# Crawl Data Analysis: Proprocessing

This notebook preprocesses our web crawl data, and makes it ready to use. It was written for Python 2.7. Note that you will have to run this twice, once for each database (odin & webtap). Please adjust the input and output file names accordingly.

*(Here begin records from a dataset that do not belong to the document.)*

/-- The latched registers: written by an `XSTART` of the available BusInstance. -/
theorem InstEffect.descriptor (h : InstEffect b x i y) :
    (y.mode = x.mode ∧ y.paddr = x.paddr ∧ y.raddr = x.raddr ∧ y.evid = x.evid) ∨
    (x.available = true ∧ ∃ mode paddr raddr count evid, i = .xstart b mode paddr raddr count evid) := by
  cases h with
  | started hidle => exact .inr ⟨hidle, _, _, _, _, _, rfl⟩
  | kept | buffered | moved | latched | enabled => exact .inl ⟨rfl, rfl, rfl, rfl⟩

theorem InstEffect.buf (h : InstEffect b x i y) :
    y.buf = x.buf ∨ (∃ lane byte, i = .bufwr b lane byte) ∨ ∃ v, i = .subev b (.rx v) := by
  cases h with
  | buffered => exact .inr (.inl ⟨_, _, rfl⟩)
  | moved _ hbuf =>
    rcases hbuf with hbuf | ⟨v, rfl⟩
    · exact .inl hbuf
    · exact .inr (.inr ⟨v, rfl⟩)
  | kept | started | latched | enabled => exact .inl rfl

theorem InstEffect.flags (h : InstEffect b x i y) :
    (y.IF = x.IF ∧ y.RXDATA = x.RXDATA) ∨ ∃ ev, i = .irqraise b ev := by
  cases h with
  | latched => exact .inr ⟨_, rfl⟩
  | kept | started | buffered | moved | enabled => exact .inl ⟨rfl, rfl⟩

theorem InstEffect.enables (h : InstEffect b x i y) : y.IEN = x.IEN ∨ ∃ ien, i = .irqen b ien := by
  cases h with
  | enabled => exact .inr ⟨_, rfl⟩
  | kept | started | buffered | moved | latched => exact .inl rfl

end

/-! What the instances share, under an operation. -/

section
variable {s u : State} {i : Instr}

theorem Effect.events (h : Effect s i u) :
    u.EV = s.EV ∨ (∃ e, i = .evpost e) ∨ (∃ e, i = .evclr e) ∨
      ∃ c, i = .subev c .stop ∧ (s.inst c).state = .awaitStop := by
  cases h with
  | posted => exact .inr (.inl ⟨_, rfl⟩)
  | cleared => exact .inr (.inr (.inl ⟨_, rfl⟩))
  | moved _ htr =>
    rcases htr.shared with ⟨_, _, _, rfl⟩ | ⟨rfl, hst, _, rfl⟩
    · exact .inl rfl
    · exact .inr (.inr (.inr ⟨_, rfl, hst⟩))
  | nothing | drawn | buffered | blocked | unblocked | slept | started | latched | enabled | woken | raised
  | subEventRaised => exact .inl rfl

theorem Effect.votes (h : Effect s i u) (l : BitVec 3) :
    u.vote l = s.vote l ∨ i = .emblk l ∨ i = .emunblk l ∨ (l = s.params.BUS_ACTIVE_LEVEL ∧
      ((∃ c mode paddr raddr count evid, i = .xstart c mode paddr raddr count evid) ∨
        ∃ c, i = .subev c .stop ∧ (s.inst c).state = .awaitStop)) := by
  cases h with
  | @blocked m =>
    by_cases hl : l = m
    · exact .inr (.inl (hl ▸ rfl))
    · exact .inl (State.setVote_vote_other s hl _)
  | @unblocked m =>
    by_cases hl : l = m
    · exact .inr (.inr (.inl (hl ▸ rfl)))
    · exact .inl (State.setVote_vote_other s hl _)
  | started =>
    by_cases hl : l = s.params.BUS_ACTIVE_LEVEL
    · exact .inr (.inr (.inr ⟨hl, .inl ⟨_, _, _, _, _, _, rfl⟩⟩))
    · exact .inl (s.started_vote_other hl ..)
  | moved _ htr =>
    rcases htr.shared with ⟨_, _, _, rfl⟩ | ⟨rfl, hst, _, rfl⟩
    · exact .inl rfl
    · by_cases hl : l = s.params.BUS_ACTIVE_LEVEL
      · exact .inr (.inr (.inr ⟨hl, .inr ⟨_, rfl, hst⟩⟩))
      · exact .inl (s.wakeUp.finished_vote_other hl _)
  | nothing | drawn | buffered | posted | cleared | slept | latched | enabled | woken | raised
  | subEventRaised => exact .inl rfl

/-- The fatal status with its record, in `s` and in `u`, is the same. -/
def State.SameFatalStatus (s u : State) : Prop :=
  u.HALT = s.HALT ∧ u.FCODE = s.FCODE ∧ u.FINFO = s.FINFO ∧ u.haltOut = s.haltOut

theorem Effect.fatalStatus (h : Effect s i u) :
    s.SameFatalStatus u ∨ (s.HALT = false ∧ u.HALT = true ∧
      ((∃ c mode paddr raddr count evid, i = .xstart c mode paddr raddr count evid) ∨ (∃ c ev, i = .subev c ev) ∨
        (∃ l, i = .emblk l) ∨ ∃ l, i = .emunblk l)) := by
  cases h with
  | raised hrun hi =>
    refine .inr ⟨hrun, rfl, ?_⟩
    rcases hi with hi | hi | hi
    · exact .inl hi
    · exact .inr (.inr (.inl hi))
    · exact .inr (.inr (.inr hi))
  | subEventRaised hrun => exact .inr ⟨hrun, rfl, .inr (.inl ⟨_, _, rfl⟩)⟩
  | moved _ htr =>
    rcases htr.shared with ⟨_, _, _, rfl⟩ | ⟨_, _, _, rfl⟩ <;> exact .inl ⟨rfl, rfl, rfl, rfl⟩
  | nothing | drawn | buffered | posted | cleared | blocked | unblocked | slept | started | latched | enabled
  | woken => exact .inl ⟨rfl, rfl, rfl, rfl⟩

theorem Effect.power (h : Effect s i u) :
    u.PWR = s.PWR ∨ (∃ c ev, i = .subev c ev) ∨ i = .emsleep ∨ i = .wake := by
  cases h with
  | moved => exact .inr (.inl ⟨_, _, rfl⟩)
  | subEventRaised => exact .inr (.inl ⟨_, _, rfl⟩)
  | slept => exact .inr (.inr (.inl rfl))
  | woken => exact .inr (.inr (.inr rfl))
  | nothing | drawn | buffered | posted | cleared | blocked | unblocked | started | latched | enabled
  | raised => exact .inl rfl

theorem Effect.stream (h : Effect s i u) (b : BitVec 2) :
    u.out b = s.out b ∨ (∃ mode paddr raddr count evid, i = .xstart b mode paddr raddr count evid) ∨
      ∃ ev, i = .subev b ev := by
  cases h with
  | @started c =>
    by_cases hb : b = c
    · subst hb
      exact .inr (.inl ⟨_, _, _, _, _, rfl⟩)
    · exact .inl (s.started_out_other hb ..)
  | @moved c _ _ _ htr =>
    by_cases hb : b = c
    · subst hb
      exact .inr (.inr ⟨_, rfl⟩)
    · exact .inl (htr.other hb).2
  | nothing | drawn | buffered | posted | cleared | blocked | unblocked | slept | latched | enabled | woken | raised
  | subEventRaised => exact .inl rfl

theorem Effect.sleepRequests (h : Effect s i u) : u.sleepReq = s.sleepReq ∨ i = .emsleep := by
  cases h with
  | slept => exact .inr rfl
  | moved _ htr => rcases htr.shared with ⟨_, _, _, rfl⟩ | ⟨_, _, _, rfl⟩ <;> exact .inl rfl
  | nothing | drawn | buffered | posted | cleared | blocked | unblocked | started | latched | enabled | woken | raised
  | subEventRaised => exact .inl rfl

theorem Effect.params_inputs (h : Effect s i u) : u.params = s.params ∧ u.inputs = s.inputs := by
  cases h with
  | moved _ htr => rcases htr.shared with ⟨_, _, _, rfl⟩ | ⟨_, _, _, rfl⟩ <;> exact ⟨rfl, rfl⟩
  | nothing | drawn | buffered | posted | cleared | blocked | unblocked | slept | started | latched | enabled | woken
  | raised | subEventRaised => exact ⟨rfl, rfl⟩

end

/-! A delivery step. -/

section
variable {b c : BitVec 2} {s t : State}

theorem deliver_other (h : deliver c s = .next t) (hb : b ≠ c) : t.inst b = s.inst b ∧ t.out b = s.out b := by
  have hready (kind : Kind) : (s.delivering c kind).inst b = s.inst b := State.delivering_inst_other s hb kind
  rcases deliver_next h with rfl | ⟨kind, _, _, ⟨ev, htr⟩ | ⟨e, rfl⟩⟩
  · exact ⟨rfl, rfl⟩
  · obtain ⟨hinst, hout⟩ := htr.other hb
    exact ⟨hinst.trans (hready kind), hout⟩
  · exact ⟨hready kind, rfl⟩

/-- Of its own BusInstance a delivery writes the state, the gate, the count, the buffer and the flags; the gate only at
the end of a transaction. -/
theorem deliver_same (h : deliver c s = .next t) :
    ∃ state available rem buf flags,
      t.inst c =
        { s.inst c with state := state, available := available, rem := rem, buf := buf, IF := flags } ∧
      (available = (s.inst c).available ∨ (s.inst c).state = .awaitStop ∧ available = true) := by
  rcases deliver_next h with rfl | ⟨kind, _, _, ⟨ev, htr⟩ | ⟨e, rfl⟩⟩
  · exact ⟨_, _, _, _, _, rfl, .inl rfl⟩
  · obtain ⟨_, _, _, _, hinst, hgate, _⟩ := htr.same
    rw [State.delivering_inst_same] at hinst hgate
    exact ⟨_, _, _, _, _, hinst, hgate.imp_right fun hstop => hstop.2⟩
  · exact ⟨_, _, _, _, _, State.delivering_inst_same s c kind, .inl rfl⟩

/-- Any BusInstance under a delivery: its own as `deliver_same` says, another not at all. -/
theorem deliver_inst (h : deliver c s = .next t) (b : BitVec 2) :
    ∃ state available rem buf flags,
      t.inst b =
        { s.inst b with state := state, available := available, rem := rem, buf := buf, IF := flags } ∧
      (available = (s.inst b).available ∨ (s.inst c).state = .awaitStop ∧ available = true) := by
  by_cases hb : b = c
  · subst hb
    exact deliver_same h
  · exact ⟨_, _, _, _, _, (deliver_other h hb).1, .inl rfl⟩

/-- What the instances share, under a delivery: the events and the counter move at the end of a transaction only. -/
theorem deliver_shared (h : deliver c s = .next t) :
    (t.EV = s.EV ∨ (s.inst c).state = .awaitStop) ∧
    (∀ l, t.vote l = s.vote l ∨ l = s.params.BUS_ACTIVE_LEVEL ∧ (s.inst c).state = .awaitStop) ∧
    (s.SameFatalStatus t ∨ s.HALT = false ∧ t.HALT = true) ∧
    (t.PWR = s.PWR ∨ t.PWR = .awake) ∧
    t.sleepReq = s.sleepReq ∧ t.resp = s.resp ∧ t.drawn = s.drawn ∧ t.params = s.params ∧ t.inputs = s.inputs := by
  have unmoved {r : State} : r.SameFatalStatus r := ⟨rfl, rfl, rfl, rfl⟩
  rcases deliver_next h with rfl | ⟨kind, hrun, _, ⟨ev, htr⟩ | ⟨e, rfl⟩⟩
  · exact ⟨.inl rfl, fun _ => .inl rfl, .inl unmoved, .inl rfl, rfl, rfl, rfl, rfl, rfl⟩
  · rcases htr.shared with ⟨_, _, _, rfl⟩ | ⟨_, hst, _, rfl⟩
    · exact ⟨.inl rfl, fun _ => .inl rfl, .inl unmoved, .inr rfl, rfl, rfl, rfl, rfl, rfl⟩
    · rw [State.delivering_inst_same, BusInstance.clearFlag_state] at hst
      refine ⟨.inr hst, fun l => ?_, .inl unmoved, .inr rfl, rfl, rfl, rfl, rfl, rfl⟩
      by_cases hl : l = s.params.BUS_ACTIVE_LEVEL
      · exact .inr ⟨hl, hst⟩
      · exact .inl ((s.delivering c kind).finished_vote_other hl c)
  · exact ⟨.inl rfl, fun _ => .inl rfl, .inr ⟨hrun, rfl⟩, .inr rfl, rfl, rfl, rfl, rfl, rfl⟩

end

/-! The obligations. -/

theorem State.SameFatalStatus.false_of_ne {s u : State} (h : s.SameFatalStatus u)
    (hne : u.HALT ≠ s.HALT ∨ u.FCODE ≠ s.FCODE ∨ u.FINFO ≠ s.FINFO ∨ u.haltOut ≠ s.haltOut) : False := by
  obtain ⟨hhalt, hcode, hinfo, hout⟩ := h
  simp [hhalt, hcode, hinfo, hout] at hne

/-- An `XSTART` for a busy BusInstance is refused (rules R37 and R127). -/
theorem exec_xstart_of_busy {s t : State} {b : BitVec 2} {mode : Mode} {paddr : BitVec 7} {raddr : Byte}
    {count : BitVec 3} {evid : BitVec 5} (hbusy : (s.inst b).available = false)
    (h : exec (.xstart b mode paddr raddr count evid) s = .next t) : ∃ r : Reason, t = s.refuse .host r := by
  have hgate : unlessBusy b s (conclude .host s (startTransaction b mode paddr raddr count evid s)) =
      .next (s.refuse .host .busy) := by
    rcases unlessBusy_cases b s _ with ⟨_, hg⟩ | ⟨hidle, _⟩
    · exact hg
    · exact absurd (hbusy.symm.trans hidle) (by decide)
  have h : checked .host _ s _ = .next t := h
  rw [hgate] at h
  rcases checked_cases .host _ s _ with ⟨_, hc⟩ | ⟨_, _, hc⟩ | ⟨_, _, hc⟩
  all_goals
    rw [hc] at h
    cases h
    exact ⟨_, rfl⟩

/-- Settles O15: an `XSTART` stops at the gate, and the descriptor is written by no other operation and by no
delivery. -/
theorem transactionInFlightKeepsItsDescriptor : Obligations.TransactionInFlightKeepsItsDescriptor := by
  intro s t b hbusy
  refine ⟨fun mode paddr raddr count evid h => ?_, fun h hreset => ?_⟩
  · obtain ⟨r, rfl⟩ := exec_xstart_of_busy hbusy h
    exact ⟨r.word, rfl⟩
  rcases step_next h with rfl | ⟨i, rest, htaken, _, htake⟩
  · exact ⟨rfl, rfl, rfl, rfl⟩
  cases i with
  | reset => exact absurd htaken hreset
  | deliver c =>
    obtain ⟨_, _, _, _, _, hinst, _⟩ := deliver_inst htake b
    rw [hinst]
    exact ⟨rfl, rfl, rfl, rfl⟩
  | word p w =>
    rcases takeWord_next htake with ⟨_, _, _, rfl⟩ | ⟨i, _, _, u, heff, _, _, _, rfl⟩
    · exact ⟨rfl, rfl, rfl, rfl⟩
    · exact (heff.inst b).descriptor.resolve_right fun ⟨hidle, _⟩ => absurd (hbusy.symm.trans hidle) (by decide)

/-- Settles O19: what an effect can do to each item, and what a delivery can do to each. -/
theorem onlyTheNamedOperationsWrite : Obligations.OnlyTheNamedOperationsWrite := by
  refine ⟨fun i s t b h => ?_, fun c s t b h => ?_⟩
  · obtain ⟨u, heff, _, _, _, rfl⟩ := exec_executed h
    have hinst := heff.inst b
    exact ⟨fun hne => hinst.state_rem.resolve_left (not_and_or.mpr hne), hinst.of_closed, hinst.of_opened,
      fun hne => (hinst.descriptor.resolve_left fun hkept => by simp [hkept] at hne).2, hinst.buf.resolve_left,
      fun hne => hinst.flags.resolve_left (not_and_or.mpr hne), hinst.enables.resolve_left, heff.events.resolve_left,
      fun l => (heff.votes l).resolve_left, fun hne => heff.fatalStatus.resolve_left (·.false_of_ne hne),
      heff.power.resolve_left, (heff.stream b).resolve_left, heff.sleepRequests.resolve_left, heff.params_inputs⟩
  · obtain ⟨_, available, _, _, _, hinst, hgate⟩ := deliver_inst h b
    have hopened : (t.inst b).available = (s.inst b).available ∨
        (s.inst c).state = .awaitStop ∧ (t.inst b).available = true := by rwa [hinst]
    obtain ⟨hevents, hvotes, hfatal, hpower, hrest⟩ := deliver_shared h
    refine ⟨fun hne => ?_, fun hidle => ?_, fun hbusy hidle => ?_, by rw [hinst], hevents.resolve_left,
      fun l => (hvotes l).resolve_left, fun hne => hfatal.resolve_left (·.false_of_ne hne), hpower.resolve_left, hrest⟩
    · by_contra hb
      obtain ⟨hsame, hout⟩ := deliver_other h hb
      simp [hsame, hout] at hne
    · rcases hopened with hkept | ⟨_, hopen⟩
      · exact hkept.trans hidle
      · exact hopen
    · rcases hopened with hkept | ⟨hst, _⟩
      · exact absurd (hbusy.symm.trans (hkept.symm.trans hidle)) (by decide)
      · exact hst

end Sys2Proof.Machine
end

section
/-! ### Sub-events of two instances (rule R82 (d)) -/

namespace Sys2Proof.Machine

/-! What a sub-event reads: the parameters, its own BusInstance, and whether there is a vote to release. What it writes,
besides waking the Host and its answer, is a `Move`. -/

/-- What a sub-event writes: the registers of its BusInstance, the actions on its stream, the votes it releases on
`BUS_ACTIVE_LEVEL`, and the events it posts. -/
structure Move where
  inst : BusInstance
  actions : List BusAction
  votes : BitVec 8
  events : Word

/-- Votes released on `BUS_ACTIVE_LEVEL` (rule R142). -/
def State.release (s : State) (votes : BitVec 8) : State :=
  s.setVote s.params.BUS_ACTIVE_LEVEL (s.vote s.params.BUS_ACTIVE_LEVEL - votes)

/-- A move of BusInstance `b`. -/
def State.move (s : State) (b : BitVec 2) (m : Move) : State :=
  (((s.release m.votes).setInst b m.inst).emit b m.actions).setEV (s.EV ||| m.events)

/-- A `SUBEV` that makes a move: the Host woken, the move, the answer (rule R167). -/
def State.perform (s : State) (b : BitVec 2) (m : Move) : State := (s.wakeUp.move b m).respond .sev true 0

@NOTE: Rewriten into Python3 (Petr Hanzl)

In [2]:
from __future__ import print_function
import matplotlib.pyplot as plt
from mpl_toolkits.mplot3d import Axes3D
import numpy as np
import os

## Read from database

Read the crawl data from the database. Here we read in the `site_visits` and `segments` tables and join them.

In [3]:
import sqlite3
import pandas as pd

#db = '/mnt/ssd/amathur/dark-patterns-databases/odin-product-pages.sqlite'
db = '/home/xhanpet/20210615-022920_segmentation_pilot/20210615-022920_segmentation_pilot.sqlite'
con = sqlite3.connect(db)
site_visits = pd.read_sql_query('''SELECT * from site_visits''', con)

In [4]:
print('Number of site visits: %s' % str(site_visits.shape))
print('site_visits columns: %s' % str(list(site_visits.columns.values)))

Number of site visits: (957, 3)
site_visits columns: ['visit_id', 'crawl_id', 'site_url']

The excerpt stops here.